-- DATA FOR PROCESSING follows --
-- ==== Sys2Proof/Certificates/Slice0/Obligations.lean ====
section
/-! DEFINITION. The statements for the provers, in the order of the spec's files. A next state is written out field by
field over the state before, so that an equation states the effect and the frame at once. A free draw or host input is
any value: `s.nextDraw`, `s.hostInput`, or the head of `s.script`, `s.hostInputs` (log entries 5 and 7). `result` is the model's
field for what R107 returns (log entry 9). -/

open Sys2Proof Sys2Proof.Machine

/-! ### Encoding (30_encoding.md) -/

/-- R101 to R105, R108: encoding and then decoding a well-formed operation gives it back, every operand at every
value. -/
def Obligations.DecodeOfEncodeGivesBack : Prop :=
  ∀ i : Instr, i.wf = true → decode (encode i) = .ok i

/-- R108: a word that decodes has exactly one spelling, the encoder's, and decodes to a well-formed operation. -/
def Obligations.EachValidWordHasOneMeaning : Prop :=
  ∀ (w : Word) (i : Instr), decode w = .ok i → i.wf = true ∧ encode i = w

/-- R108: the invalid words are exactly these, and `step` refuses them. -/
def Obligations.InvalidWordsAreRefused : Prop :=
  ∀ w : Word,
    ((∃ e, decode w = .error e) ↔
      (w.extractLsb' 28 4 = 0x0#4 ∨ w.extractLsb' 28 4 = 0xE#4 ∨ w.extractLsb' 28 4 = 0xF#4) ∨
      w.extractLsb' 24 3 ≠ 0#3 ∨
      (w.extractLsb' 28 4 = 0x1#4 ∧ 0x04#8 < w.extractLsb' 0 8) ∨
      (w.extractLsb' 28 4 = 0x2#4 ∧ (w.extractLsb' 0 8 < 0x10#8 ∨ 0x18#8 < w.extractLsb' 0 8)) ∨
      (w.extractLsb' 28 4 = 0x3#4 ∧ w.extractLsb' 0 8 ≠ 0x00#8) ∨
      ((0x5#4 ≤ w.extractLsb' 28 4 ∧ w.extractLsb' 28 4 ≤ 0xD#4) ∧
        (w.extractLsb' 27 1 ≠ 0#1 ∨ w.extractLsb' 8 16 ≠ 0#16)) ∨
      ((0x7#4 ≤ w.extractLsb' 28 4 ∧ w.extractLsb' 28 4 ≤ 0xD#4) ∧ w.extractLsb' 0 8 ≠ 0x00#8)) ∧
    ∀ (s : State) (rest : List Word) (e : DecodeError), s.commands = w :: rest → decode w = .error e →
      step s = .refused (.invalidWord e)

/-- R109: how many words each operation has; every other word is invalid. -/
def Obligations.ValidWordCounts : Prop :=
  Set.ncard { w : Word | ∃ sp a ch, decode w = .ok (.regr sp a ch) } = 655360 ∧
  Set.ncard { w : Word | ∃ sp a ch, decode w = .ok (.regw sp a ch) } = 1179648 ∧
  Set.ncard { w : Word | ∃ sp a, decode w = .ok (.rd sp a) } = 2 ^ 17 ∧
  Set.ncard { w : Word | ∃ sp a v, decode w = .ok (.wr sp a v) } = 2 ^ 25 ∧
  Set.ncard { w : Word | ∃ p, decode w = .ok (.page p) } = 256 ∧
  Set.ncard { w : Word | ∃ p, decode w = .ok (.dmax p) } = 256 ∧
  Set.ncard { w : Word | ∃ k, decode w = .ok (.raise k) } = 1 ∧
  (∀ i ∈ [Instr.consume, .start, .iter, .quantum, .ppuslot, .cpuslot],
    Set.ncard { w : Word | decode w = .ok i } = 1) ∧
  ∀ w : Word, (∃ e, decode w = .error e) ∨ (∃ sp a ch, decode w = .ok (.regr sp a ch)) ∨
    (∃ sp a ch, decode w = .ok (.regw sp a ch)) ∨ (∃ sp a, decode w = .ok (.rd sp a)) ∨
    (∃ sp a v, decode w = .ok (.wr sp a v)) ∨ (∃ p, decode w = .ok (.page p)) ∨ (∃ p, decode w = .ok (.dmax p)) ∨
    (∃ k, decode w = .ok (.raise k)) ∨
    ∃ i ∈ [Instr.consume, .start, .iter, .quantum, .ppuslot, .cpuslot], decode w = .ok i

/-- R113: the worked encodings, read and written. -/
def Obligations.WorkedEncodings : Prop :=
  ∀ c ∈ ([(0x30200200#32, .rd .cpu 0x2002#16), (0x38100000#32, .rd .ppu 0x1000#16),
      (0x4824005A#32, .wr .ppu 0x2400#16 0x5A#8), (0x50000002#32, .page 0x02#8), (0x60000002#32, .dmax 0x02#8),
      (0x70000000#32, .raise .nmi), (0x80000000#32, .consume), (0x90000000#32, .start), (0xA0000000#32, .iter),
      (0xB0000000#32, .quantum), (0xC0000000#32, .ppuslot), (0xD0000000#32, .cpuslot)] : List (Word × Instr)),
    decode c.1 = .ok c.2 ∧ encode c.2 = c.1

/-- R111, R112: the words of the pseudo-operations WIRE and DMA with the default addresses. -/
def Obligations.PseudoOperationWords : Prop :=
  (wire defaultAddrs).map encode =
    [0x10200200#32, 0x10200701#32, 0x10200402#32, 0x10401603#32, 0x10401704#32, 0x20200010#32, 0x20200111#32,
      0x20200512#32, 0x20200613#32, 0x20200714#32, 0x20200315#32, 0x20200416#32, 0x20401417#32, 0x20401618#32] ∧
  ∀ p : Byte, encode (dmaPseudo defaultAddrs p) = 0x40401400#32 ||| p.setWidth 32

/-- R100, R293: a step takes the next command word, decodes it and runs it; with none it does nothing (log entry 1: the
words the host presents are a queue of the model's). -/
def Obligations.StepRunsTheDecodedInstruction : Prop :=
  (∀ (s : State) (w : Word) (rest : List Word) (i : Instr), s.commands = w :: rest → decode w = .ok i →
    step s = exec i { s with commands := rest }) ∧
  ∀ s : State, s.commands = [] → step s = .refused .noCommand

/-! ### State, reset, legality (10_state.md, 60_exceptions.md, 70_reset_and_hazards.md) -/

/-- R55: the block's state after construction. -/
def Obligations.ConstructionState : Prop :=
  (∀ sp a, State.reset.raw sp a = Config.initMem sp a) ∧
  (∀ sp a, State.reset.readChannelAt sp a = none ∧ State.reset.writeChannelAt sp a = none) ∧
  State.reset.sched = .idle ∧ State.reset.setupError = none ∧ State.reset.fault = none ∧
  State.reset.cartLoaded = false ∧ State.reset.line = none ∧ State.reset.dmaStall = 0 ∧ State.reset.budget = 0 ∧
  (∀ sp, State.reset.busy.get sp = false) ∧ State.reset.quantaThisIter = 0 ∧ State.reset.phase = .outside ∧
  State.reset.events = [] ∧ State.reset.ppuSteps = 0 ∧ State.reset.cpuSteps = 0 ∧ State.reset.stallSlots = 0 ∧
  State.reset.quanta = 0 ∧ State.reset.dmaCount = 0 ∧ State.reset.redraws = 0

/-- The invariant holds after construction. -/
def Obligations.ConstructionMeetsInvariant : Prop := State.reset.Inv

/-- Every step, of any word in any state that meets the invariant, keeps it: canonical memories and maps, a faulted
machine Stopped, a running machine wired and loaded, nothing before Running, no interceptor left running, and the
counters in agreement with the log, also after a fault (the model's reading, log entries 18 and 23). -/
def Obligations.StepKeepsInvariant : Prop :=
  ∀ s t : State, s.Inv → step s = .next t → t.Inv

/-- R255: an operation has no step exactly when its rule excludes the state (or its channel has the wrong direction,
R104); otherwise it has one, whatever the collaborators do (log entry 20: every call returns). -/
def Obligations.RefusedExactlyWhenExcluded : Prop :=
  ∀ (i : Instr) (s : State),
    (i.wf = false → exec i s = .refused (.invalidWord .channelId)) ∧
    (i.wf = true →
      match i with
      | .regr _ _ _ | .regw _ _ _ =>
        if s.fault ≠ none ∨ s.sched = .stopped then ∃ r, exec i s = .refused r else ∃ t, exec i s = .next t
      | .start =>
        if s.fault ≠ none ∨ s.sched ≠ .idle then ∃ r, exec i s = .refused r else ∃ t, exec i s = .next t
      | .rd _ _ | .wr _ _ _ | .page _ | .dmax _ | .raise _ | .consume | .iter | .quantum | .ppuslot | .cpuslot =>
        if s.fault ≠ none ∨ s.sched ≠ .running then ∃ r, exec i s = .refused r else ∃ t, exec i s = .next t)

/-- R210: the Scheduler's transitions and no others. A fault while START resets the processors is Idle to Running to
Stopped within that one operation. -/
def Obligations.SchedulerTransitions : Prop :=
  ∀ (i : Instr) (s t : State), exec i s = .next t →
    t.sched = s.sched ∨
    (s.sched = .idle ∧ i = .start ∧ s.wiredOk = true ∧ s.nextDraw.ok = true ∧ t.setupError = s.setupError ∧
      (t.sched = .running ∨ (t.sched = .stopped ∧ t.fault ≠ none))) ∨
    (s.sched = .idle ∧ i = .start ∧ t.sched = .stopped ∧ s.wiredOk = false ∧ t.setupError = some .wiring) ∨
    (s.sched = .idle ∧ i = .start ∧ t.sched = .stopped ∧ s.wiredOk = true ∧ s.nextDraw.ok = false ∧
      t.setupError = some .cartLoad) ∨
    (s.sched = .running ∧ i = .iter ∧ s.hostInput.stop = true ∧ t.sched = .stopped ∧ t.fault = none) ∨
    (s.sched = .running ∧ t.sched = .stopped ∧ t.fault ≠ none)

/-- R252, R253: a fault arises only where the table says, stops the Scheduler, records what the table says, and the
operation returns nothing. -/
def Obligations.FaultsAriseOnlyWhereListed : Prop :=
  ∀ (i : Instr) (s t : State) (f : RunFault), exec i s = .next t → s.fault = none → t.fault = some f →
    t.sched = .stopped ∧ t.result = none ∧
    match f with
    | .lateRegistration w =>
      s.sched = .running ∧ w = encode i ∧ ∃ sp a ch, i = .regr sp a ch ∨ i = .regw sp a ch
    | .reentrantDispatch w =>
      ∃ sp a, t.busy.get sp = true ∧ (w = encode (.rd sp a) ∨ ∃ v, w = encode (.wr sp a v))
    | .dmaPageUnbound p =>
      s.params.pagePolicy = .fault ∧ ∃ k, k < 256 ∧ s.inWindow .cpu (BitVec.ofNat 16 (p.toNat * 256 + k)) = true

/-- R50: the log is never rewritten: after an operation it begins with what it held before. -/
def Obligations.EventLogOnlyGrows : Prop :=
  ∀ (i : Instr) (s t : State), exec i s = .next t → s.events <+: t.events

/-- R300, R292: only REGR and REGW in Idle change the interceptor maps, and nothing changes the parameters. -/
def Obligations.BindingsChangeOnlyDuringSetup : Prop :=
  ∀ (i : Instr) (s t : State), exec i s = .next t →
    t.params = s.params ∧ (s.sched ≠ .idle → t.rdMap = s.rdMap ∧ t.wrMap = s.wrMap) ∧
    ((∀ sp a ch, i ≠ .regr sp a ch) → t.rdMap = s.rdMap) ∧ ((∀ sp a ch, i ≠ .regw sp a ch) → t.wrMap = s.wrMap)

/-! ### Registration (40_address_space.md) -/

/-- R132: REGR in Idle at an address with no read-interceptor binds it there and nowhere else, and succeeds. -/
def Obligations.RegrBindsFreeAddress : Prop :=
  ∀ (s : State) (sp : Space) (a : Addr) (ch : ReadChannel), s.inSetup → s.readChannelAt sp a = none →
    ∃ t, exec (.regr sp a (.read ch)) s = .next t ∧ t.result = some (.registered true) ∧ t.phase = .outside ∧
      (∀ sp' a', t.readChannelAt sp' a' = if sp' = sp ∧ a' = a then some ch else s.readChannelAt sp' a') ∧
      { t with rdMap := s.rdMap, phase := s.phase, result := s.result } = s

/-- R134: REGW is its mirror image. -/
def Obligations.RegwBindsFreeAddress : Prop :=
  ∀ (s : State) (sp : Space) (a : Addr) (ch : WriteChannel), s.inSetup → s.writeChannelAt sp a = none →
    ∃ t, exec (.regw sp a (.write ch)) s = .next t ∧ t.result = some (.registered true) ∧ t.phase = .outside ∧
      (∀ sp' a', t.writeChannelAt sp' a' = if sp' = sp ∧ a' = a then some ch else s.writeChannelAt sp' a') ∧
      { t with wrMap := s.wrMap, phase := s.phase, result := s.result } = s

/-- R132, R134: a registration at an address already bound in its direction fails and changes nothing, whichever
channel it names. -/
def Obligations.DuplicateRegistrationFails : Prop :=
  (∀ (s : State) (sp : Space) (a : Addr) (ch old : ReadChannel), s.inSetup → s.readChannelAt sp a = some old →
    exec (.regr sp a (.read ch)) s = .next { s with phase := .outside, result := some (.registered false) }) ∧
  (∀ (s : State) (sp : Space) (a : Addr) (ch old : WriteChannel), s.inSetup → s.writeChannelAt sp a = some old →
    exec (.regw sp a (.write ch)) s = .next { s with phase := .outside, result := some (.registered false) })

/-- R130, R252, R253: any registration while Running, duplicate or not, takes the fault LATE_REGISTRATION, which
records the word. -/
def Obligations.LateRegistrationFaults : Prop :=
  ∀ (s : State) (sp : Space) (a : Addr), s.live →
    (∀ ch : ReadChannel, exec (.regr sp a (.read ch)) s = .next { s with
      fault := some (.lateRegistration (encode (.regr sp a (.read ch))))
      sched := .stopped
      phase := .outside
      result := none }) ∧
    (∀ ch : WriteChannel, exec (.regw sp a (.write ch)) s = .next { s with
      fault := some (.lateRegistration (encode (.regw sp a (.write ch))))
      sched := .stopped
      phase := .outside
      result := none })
-- DATA FOR PROCESSING concluded --
-- DATA FOR PROCESSING follows --
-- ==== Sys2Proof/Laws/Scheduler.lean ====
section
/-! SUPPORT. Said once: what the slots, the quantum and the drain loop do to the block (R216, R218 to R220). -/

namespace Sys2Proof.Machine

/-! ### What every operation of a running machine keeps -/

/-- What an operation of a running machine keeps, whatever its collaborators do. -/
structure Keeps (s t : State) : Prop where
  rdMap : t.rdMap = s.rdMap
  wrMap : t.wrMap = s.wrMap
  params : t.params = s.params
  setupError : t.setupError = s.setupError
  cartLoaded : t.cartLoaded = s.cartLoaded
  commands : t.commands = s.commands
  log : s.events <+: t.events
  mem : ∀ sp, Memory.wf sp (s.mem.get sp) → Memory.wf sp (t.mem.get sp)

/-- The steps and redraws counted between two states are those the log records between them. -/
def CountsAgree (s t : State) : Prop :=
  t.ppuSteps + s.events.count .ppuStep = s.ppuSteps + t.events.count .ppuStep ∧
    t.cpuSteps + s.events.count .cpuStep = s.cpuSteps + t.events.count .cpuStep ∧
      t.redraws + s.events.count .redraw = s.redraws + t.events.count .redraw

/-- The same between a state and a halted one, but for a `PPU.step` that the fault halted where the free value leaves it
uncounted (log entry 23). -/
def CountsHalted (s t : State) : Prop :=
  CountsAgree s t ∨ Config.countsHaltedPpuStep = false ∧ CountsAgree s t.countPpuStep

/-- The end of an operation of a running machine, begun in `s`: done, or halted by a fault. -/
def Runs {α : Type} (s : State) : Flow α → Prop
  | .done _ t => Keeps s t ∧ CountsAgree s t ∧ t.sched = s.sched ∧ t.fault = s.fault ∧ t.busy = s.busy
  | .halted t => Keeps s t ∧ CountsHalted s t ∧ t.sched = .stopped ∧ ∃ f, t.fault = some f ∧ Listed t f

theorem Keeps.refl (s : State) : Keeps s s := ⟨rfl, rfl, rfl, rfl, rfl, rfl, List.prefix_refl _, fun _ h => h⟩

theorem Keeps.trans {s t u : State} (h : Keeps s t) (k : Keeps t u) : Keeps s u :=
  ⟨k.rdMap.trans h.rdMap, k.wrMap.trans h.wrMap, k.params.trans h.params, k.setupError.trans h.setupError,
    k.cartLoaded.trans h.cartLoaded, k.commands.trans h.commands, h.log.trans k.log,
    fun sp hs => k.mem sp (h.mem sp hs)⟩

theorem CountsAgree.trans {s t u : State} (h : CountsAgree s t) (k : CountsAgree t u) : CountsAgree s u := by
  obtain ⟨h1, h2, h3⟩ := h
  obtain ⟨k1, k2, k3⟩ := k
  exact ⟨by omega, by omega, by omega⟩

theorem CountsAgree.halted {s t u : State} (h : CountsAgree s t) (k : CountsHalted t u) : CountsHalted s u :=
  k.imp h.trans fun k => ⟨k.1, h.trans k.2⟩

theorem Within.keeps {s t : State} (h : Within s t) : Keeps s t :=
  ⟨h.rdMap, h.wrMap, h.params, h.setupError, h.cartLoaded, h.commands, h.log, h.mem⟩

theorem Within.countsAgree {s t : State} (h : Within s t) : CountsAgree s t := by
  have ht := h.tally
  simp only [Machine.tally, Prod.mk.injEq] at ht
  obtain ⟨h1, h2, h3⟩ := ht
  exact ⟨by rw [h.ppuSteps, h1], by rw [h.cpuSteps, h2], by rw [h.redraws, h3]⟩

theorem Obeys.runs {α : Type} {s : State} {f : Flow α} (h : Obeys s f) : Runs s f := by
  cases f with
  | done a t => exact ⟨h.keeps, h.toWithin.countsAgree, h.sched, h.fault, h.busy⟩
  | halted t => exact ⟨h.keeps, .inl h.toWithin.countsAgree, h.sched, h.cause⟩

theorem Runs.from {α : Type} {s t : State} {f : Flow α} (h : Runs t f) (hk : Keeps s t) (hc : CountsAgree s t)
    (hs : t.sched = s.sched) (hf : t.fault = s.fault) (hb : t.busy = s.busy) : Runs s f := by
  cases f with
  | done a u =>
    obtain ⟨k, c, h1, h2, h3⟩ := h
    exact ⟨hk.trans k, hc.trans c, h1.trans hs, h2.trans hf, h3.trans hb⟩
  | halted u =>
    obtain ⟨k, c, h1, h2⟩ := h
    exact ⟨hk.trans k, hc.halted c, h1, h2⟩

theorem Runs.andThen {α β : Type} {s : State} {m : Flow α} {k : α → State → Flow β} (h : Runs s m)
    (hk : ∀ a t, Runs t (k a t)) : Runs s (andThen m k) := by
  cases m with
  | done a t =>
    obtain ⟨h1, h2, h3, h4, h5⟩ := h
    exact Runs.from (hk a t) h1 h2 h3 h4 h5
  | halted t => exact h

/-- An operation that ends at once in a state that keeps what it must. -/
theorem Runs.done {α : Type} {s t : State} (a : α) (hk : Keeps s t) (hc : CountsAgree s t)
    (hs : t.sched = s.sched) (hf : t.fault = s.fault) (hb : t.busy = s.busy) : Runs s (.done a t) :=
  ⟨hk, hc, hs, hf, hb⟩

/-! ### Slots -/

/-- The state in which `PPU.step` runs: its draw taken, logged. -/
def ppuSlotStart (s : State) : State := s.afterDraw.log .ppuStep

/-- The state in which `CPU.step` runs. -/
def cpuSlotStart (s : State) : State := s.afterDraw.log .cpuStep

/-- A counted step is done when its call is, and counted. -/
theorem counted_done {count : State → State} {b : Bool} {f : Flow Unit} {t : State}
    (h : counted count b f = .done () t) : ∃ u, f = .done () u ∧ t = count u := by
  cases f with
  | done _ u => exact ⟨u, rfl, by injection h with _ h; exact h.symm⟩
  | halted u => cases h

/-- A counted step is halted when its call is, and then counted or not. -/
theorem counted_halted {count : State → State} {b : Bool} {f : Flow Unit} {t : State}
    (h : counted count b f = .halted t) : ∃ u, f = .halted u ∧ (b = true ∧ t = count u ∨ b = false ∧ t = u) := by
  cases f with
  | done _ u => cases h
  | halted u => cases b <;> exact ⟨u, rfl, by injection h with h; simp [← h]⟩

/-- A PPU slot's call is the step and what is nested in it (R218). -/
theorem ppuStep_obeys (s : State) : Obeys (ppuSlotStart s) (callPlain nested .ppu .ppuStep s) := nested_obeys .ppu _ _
-- DATA FOR PROCESSING concluded --
§ YOUR GOAL
If a line in the material above holds "nested", copy it.

§ RESULT OF THE EXERCISE
/-- A PPU slot's call is the step and what is nested in it (R218). -/
theorem ppuStep_obeys (s : State) : Obeys (ppuSlotStart s) (callPlain nested .ppu .ppuStep s) := nested_obeys .ppu _ _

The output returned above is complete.